### Action item
Only those lines in the data below from the line containing "frameReady := false" through the line containing "def Obligations.StateAfterReset : Prop", both included, should be restated word for word.

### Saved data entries
-- ==== Sys2Proof/Certificates/Slice0/Obligations.lean ====
section
/-! DEFINITION. The statements for the provers. Each is a rule of the spec, or follows from rules; its
docstring names them. `exec` results are stated as whole states, so that each is its own frame: the
fields not named are unchanged. -/

open Sys2Proof Sys2Proof.Machine

/-! ## Reset -/

/-- 70_reset_and_hazards.md R131: in every state RESET writes the five elements and leaves
FrameBuffer (and everything else) as it was; in the reset state it changes nothing. -/
def Obligations.ResetWritesFiveElements : Prop :=
  (∀ s : State, rowOf .reset s = .reset ∧
    exec .reset s = .next { s with
      decodeState := .named .idle
      tickCount := 0
      bitIndex := 0
      frameReady := false
      edgeArmed := true }) ∧
    ∀ (c : Cfg) (p : Nat), exec .reset (State.resetWith c p) = .next (State.resetWith c p)

/-- 10_state.md R22: the state after RESET, from any state and as a run starts; in the latter no slot
of FrameBuffer has a value. The CFG and the power-up number are left open. -/
def Obligations.StateAfterReset : Prop :=
  (∀ s : State, ∃ t, exec .reset s = .next t ∧ t.decodeState = .named .idle ∧ t.tickCount = 0 ∧
    t.bitIndex = 0 ∧ t.frameReady = false ∧ t.edgeArmed = true ∧ timerRun t = false ∧
    t.frameBuffer = s.frameBuffer) ∧
    (∀ (c : Cfg) (p : Nat), let s := State.resetWith c p
      s.decodeState = .named .idle ∧ s.tickCount = 0 ∧ s.bitIndex = 0 ∧ s.frameReady = false ∧
      s.edgeArmed = true ∧ timerRun s = false ∧ ∀ i, Mem.read? s.frameBuffer i = none)

/-- The invariant of `StepKeepsInvariants` holds in the reset state of every well-formed
configuration (10_state.md R22, R26 to R30), and `State.reset` is that state of one well-formed
configuration, which the model chose (log entries 5, 8). The buffer's canonical form, part of `Inv`,
is the model's choice (log entry 7). -/
def Obligations.ResetSatisfiesInvariants : Prop :=
  (∀ (c : Cfg) (p : Nat), c.wf = true → Inv (State.resetWith c p)) ∧ Inv State.reset ∧
    ∃ c p, c.wf = true ∧ State.reset = State.resetWith c p

/-! ## TICK -/

/-- 40_tick_source.md R74: a TICK in Idle is handled by TICK.IDLE and changes nothing, whatever
FrameReady, EdgeArmed and TickCount are. -/
def Obligations.TickInIdleChangesNothing : Prop :=
  ∀ s : State, s.decodeState = .named .idle →
    rowOf .tick s = .tickIdle ∧ exec .tickIdle s = .next s

/-- 40_tick_source.md R75: in each of the four other states a TICK is handled by that state's row; it
counts up below the ceiling, and at the ceiling it aborts. -/
def Obligations.TickCountsOrTimesOut : Prop :=
  ∀ (d : DecodeState) (i : Instr),
    (d, i) ∈ [(DecodeState.awaitingStartLow, Instr.tickStartLow),
      (.awaitingFirstBitGap, .tickFirstGap), (.awaitingBitMark, .tickBitMark),
      (.awaitingBitSpace, .tickBitSpace)] →
    ∀ s : State, s.decodeState = .named d →
      rowOf .tick s = i ∧
      (s.cfg.tickCeiling ≤ s.tickCount →
        exec i s = .next { s with decodeState := .named .idle, tickCount := 0, bitIndex := 0 }) ∧
      (s.tickCount < s.cfg.tickCeiling →
        exec i s = .next { s with tickCount := s.tickCount + 1 })

/-- 40_tick_source.md R76: n TICKs at once. (The response is the model's output of the last step; with
n = 0 there is no step.) -/
def Obligations.ManyTicksCountOrTimeOut : Prop :=
  ∀ (n : Nat) (s : State), s.cfg.wf = true → stateNamed s → timerRun s = true →
    s.tickCount ≤ s.cfg.tickCeiling →
    (s.tickCount + n ≤ s.cfg.tickCeiling →
      runScript (ticks n) s = .next { s with
        tickCount := s.tickCount + n
        response := if n = 0 then s.response else none }) ∧
    (s.cfg.tickCeiling < s.tickCount + n →
      runScript (ticks n) s = .next { s with
        decodeState := .named .idle
        tickCount := 0
        bitIndex := 0
        response := none })

/-- 40_tick_source.md R77 and 41_frame_fsm.md R96: the only arithmetic of TickCount is a guarded + 1
that stays within TICK_W bits, and the only arithmetic of BitIndex is + 1 below 31; both are
otherwise kept or cleared. -/
def Obligations.CountersNeverWrap : Prop :=
  ∀ (i : Instr) (s t : State), s.cfg.wf = true → countBounded s → exec i s = .next t →
    (t.tickCount = s.tickCount ∨ t.tickCount = 0 ∨
      (t.tickCount = s.tickCount + 1 ∧ s.tickCount < s.cfg.tickCeiling)) ∧
    t.tickCount < 2 ^ s.cfg.tickW ∧
    (t.bitIndex = s.bitIndex ∨ t.bitIndex = 0 ∨
      (t.bitIndex.val = s.bitIndex.val + 1 ∧ s.bitIndex.val < 31))

/-! ## EDGE -/

/-- 41_frame_fsm.md R83: an EDGE while EdgeArmed = 0 is dropped: nothing changes, the count is not
cleared, whatever DecodeState and FrameReady are. -/
def Obligations.MaskedEdgeIsDropped : Prop :=
  ∀ s : State, s.edgeArmed = false →
    rowOf .edge s = .edgeMasked ∧ exec .edgeMasked s = .next s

### Exercise answer
      frameReady := false
      edgeArmed := true }) ∧
    ∀ (c : Cfg) (p : Nat), exec .reset (State.resetWith c p) = .next (State.resetWith c p)

/-- 10_state.md R22: the state after RESET, from any state and as a run starts; in the latter no slot
of FrameBuffer has a value. The CFG and the power-up number are left open. -/
def Obligations.StateAfterReset : Prop :=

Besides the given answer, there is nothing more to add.